[Task brief]: If a line in the records below contains the word "blocks", return that line.
___ Information supplied
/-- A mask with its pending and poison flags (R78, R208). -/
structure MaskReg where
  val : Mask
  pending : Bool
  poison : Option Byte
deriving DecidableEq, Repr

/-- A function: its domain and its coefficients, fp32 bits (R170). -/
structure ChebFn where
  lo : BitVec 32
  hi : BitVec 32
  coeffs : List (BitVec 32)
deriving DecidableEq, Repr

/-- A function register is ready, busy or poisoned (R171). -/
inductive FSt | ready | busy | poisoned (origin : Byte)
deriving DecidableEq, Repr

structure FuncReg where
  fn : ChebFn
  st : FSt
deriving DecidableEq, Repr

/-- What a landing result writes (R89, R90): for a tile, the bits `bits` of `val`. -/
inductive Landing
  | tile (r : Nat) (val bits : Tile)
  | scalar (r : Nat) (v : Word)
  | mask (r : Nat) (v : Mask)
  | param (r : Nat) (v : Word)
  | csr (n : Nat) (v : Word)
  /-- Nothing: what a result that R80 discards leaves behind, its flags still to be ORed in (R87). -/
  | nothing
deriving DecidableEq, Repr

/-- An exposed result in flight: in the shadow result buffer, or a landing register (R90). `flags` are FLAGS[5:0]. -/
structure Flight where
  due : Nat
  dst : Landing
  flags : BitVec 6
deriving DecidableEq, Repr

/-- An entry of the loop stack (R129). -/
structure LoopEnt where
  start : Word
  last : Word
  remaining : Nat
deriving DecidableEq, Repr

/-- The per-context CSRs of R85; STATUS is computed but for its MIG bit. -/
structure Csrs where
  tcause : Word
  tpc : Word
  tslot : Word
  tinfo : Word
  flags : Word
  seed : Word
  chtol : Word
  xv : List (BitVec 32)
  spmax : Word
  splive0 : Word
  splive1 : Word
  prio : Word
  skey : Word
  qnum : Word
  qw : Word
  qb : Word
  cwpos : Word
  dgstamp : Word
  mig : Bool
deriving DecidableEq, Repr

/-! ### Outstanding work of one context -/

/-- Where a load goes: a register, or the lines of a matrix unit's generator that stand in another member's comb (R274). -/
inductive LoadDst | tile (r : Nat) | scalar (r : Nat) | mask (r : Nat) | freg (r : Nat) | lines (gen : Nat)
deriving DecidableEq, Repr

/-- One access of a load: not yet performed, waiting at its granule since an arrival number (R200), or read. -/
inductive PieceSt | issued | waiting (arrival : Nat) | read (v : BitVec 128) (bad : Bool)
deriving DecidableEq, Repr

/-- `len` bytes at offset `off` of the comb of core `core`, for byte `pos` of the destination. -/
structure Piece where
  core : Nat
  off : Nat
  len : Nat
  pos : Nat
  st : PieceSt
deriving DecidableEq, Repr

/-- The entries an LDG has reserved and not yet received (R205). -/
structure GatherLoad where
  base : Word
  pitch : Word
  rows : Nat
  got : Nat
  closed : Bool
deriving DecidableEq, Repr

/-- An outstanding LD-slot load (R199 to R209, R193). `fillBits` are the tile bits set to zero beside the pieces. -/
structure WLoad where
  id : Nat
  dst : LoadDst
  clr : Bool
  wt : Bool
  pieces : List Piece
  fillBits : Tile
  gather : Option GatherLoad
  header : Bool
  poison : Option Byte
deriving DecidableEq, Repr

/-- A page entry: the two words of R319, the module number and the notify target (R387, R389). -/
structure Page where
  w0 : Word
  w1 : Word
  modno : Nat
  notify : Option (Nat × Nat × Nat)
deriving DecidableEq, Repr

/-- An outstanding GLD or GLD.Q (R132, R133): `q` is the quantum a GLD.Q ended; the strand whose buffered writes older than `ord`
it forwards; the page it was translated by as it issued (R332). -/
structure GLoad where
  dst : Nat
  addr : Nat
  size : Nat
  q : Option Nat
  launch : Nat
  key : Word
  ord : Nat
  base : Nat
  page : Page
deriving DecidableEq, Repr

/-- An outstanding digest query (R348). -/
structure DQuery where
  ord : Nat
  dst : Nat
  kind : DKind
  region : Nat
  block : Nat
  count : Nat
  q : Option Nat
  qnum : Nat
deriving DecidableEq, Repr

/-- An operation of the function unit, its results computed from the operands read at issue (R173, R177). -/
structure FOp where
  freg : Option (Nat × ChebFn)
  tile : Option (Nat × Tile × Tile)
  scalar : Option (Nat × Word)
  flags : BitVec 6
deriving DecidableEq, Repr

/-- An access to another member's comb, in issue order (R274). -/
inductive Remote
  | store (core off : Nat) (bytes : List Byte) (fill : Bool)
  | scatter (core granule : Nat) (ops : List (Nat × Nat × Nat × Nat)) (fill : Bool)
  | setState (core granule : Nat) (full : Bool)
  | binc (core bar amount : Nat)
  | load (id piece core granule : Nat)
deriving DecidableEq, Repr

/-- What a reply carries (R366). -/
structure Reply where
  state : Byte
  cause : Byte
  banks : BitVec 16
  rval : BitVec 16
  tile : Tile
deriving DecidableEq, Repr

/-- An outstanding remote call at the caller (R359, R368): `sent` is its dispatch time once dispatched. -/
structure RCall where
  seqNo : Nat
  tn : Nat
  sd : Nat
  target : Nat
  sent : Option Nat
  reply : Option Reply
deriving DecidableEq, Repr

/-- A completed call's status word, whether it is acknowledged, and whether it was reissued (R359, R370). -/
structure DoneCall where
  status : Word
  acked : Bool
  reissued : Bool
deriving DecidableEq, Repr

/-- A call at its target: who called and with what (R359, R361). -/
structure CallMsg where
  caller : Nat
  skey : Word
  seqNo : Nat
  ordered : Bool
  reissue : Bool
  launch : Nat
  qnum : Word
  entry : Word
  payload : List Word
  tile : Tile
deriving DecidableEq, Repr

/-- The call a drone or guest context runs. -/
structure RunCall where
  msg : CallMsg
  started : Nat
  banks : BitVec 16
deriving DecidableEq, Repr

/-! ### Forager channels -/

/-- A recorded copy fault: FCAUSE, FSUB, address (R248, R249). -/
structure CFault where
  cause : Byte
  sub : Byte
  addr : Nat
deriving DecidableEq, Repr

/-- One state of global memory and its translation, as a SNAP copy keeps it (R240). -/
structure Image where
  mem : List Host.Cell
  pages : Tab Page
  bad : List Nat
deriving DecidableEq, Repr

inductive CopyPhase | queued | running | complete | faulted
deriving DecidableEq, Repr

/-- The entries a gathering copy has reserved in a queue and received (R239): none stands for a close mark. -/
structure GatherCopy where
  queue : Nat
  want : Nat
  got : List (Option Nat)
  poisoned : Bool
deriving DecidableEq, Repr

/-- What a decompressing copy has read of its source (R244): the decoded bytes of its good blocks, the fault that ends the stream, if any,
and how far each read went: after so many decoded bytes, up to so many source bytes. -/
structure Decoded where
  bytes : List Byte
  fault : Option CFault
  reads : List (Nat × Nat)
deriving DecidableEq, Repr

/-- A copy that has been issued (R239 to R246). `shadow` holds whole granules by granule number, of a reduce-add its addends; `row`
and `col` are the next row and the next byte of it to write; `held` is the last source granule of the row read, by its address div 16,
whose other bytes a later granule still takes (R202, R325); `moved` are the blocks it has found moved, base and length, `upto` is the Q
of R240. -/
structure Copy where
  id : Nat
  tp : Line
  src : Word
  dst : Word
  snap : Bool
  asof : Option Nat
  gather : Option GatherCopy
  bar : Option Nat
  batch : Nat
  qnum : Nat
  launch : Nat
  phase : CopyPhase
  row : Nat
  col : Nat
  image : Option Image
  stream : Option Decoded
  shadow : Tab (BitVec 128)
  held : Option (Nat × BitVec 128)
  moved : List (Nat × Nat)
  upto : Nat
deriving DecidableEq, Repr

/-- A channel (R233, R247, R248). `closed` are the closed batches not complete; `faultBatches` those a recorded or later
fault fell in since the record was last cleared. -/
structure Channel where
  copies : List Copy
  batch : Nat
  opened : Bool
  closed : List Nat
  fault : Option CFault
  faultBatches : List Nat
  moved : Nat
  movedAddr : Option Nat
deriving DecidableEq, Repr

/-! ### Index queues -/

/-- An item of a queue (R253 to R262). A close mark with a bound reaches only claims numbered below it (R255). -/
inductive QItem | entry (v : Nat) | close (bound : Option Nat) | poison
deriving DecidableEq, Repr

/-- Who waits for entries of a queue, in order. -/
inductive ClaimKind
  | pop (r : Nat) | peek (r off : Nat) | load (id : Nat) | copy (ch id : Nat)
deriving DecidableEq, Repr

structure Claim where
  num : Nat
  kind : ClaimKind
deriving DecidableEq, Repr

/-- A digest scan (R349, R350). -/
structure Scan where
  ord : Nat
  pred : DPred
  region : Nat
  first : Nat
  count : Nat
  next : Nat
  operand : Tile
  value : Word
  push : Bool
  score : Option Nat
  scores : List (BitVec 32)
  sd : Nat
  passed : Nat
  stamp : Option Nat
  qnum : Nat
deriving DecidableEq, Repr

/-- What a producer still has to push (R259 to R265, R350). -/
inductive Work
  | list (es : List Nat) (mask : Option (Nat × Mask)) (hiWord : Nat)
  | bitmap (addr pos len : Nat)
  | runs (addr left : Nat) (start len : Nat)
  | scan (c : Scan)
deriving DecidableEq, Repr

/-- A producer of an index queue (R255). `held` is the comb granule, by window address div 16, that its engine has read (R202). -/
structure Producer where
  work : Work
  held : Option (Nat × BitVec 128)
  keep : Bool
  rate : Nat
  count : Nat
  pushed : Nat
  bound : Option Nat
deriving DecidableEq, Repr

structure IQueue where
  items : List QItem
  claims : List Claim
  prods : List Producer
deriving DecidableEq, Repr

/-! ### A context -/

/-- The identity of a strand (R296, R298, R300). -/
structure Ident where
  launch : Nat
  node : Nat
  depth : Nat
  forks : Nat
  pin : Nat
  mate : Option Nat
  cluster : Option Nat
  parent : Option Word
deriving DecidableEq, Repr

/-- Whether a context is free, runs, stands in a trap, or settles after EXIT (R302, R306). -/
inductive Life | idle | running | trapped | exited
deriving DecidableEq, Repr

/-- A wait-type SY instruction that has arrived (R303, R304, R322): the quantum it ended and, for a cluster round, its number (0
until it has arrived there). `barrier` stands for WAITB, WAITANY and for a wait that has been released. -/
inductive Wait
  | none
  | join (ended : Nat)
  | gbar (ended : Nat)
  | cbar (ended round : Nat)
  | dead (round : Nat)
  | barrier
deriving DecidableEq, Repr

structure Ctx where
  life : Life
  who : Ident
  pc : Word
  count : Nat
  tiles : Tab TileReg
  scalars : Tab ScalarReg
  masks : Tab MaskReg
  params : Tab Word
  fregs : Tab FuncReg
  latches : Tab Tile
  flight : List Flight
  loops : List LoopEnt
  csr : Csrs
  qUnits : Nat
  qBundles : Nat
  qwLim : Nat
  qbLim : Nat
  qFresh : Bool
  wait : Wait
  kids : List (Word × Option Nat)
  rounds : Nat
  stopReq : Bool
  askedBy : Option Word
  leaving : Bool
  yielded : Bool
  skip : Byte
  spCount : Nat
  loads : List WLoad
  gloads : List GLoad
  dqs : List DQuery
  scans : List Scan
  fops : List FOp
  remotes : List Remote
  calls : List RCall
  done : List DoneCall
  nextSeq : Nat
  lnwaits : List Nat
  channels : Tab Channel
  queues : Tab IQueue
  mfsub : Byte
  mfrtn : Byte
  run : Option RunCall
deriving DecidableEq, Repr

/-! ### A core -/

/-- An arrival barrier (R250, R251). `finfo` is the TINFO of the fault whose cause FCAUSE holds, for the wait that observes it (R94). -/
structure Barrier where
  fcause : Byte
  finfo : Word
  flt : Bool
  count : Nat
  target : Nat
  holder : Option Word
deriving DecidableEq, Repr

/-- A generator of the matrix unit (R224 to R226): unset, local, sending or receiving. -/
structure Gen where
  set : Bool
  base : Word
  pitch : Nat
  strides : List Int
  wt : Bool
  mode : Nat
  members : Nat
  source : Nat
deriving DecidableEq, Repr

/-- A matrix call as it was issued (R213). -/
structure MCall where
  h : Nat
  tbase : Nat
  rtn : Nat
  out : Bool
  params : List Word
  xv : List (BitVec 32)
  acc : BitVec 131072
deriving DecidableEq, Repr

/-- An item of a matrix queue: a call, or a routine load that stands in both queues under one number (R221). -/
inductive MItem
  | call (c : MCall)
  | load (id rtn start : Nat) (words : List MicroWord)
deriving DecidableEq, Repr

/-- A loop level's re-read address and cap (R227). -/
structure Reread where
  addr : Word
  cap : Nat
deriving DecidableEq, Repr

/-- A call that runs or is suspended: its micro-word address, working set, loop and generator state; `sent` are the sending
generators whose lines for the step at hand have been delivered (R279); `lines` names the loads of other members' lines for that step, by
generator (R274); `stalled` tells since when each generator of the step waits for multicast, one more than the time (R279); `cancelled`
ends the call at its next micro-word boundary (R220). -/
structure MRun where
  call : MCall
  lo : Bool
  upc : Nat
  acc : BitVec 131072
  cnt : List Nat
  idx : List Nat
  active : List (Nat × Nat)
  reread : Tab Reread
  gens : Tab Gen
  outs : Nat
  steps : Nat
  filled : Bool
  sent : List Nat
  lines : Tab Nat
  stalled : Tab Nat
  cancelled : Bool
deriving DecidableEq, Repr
______
___ Information supplied
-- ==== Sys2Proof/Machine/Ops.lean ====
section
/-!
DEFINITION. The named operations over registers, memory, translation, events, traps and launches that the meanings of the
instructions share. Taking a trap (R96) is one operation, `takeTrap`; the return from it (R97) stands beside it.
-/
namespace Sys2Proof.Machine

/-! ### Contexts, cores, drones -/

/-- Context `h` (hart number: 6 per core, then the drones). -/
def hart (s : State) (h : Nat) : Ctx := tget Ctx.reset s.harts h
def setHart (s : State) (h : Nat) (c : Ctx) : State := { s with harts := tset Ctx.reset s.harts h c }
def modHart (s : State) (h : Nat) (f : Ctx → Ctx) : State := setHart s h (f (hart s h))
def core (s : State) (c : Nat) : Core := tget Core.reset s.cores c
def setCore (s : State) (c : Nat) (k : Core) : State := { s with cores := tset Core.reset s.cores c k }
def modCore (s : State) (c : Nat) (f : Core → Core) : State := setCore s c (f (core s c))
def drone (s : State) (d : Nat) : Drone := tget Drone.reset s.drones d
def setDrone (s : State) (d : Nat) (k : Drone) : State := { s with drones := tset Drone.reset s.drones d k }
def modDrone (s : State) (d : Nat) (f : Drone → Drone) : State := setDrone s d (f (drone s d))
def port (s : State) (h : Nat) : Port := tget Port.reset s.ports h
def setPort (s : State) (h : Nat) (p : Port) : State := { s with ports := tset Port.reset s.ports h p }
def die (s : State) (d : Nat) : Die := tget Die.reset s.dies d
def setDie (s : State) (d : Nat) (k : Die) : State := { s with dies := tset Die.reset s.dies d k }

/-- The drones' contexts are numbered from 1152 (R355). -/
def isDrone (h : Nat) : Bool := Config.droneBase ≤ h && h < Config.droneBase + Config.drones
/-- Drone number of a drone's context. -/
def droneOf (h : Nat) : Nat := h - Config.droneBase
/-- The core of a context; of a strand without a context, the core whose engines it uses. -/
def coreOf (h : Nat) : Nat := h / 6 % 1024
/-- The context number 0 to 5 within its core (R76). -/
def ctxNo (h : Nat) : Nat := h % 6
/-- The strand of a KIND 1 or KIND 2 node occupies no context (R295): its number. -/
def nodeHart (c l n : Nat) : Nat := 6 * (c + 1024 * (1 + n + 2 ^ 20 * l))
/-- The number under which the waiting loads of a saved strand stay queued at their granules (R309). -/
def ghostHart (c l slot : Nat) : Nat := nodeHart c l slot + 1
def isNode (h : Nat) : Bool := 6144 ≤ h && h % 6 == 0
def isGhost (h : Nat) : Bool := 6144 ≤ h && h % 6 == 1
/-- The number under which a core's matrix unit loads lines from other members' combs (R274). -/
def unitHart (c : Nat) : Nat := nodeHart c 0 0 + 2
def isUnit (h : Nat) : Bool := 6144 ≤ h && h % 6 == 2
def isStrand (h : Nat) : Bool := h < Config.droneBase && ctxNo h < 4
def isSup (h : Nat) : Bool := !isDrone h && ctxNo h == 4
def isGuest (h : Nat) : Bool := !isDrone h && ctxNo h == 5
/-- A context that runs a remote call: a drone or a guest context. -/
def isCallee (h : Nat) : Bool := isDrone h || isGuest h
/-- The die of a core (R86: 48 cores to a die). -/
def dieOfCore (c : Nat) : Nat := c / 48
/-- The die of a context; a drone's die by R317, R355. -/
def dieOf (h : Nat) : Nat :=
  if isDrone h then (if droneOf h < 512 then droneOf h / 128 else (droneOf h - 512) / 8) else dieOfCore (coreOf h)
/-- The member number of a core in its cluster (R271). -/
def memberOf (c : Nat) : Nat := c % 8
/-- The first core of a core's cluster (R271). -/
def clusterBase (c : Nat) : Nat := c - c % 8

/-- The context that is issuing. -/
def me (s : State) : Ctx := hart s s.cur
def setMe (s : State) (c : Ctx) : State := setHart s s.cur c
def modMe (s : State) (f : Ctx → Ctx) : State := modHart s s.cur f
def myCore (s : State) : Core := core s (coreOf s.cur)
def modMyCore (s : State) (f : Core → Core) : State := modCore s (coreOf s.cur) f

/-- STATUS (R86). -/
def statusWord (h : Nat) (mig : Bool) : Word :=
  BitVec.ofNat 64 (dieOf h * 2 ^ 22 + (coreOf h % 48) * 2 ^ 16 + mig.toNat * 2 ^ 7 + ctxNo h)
______
[Result below]:
/-- What a decompressing copy has read of its source (R244): the decoded bytes of its good blocks, the fault that ends the stream, if any,
whose other bytes a later granule still takes (R202, R325); `moved` are the blocks it has found moved, base and length, `upto` is the Q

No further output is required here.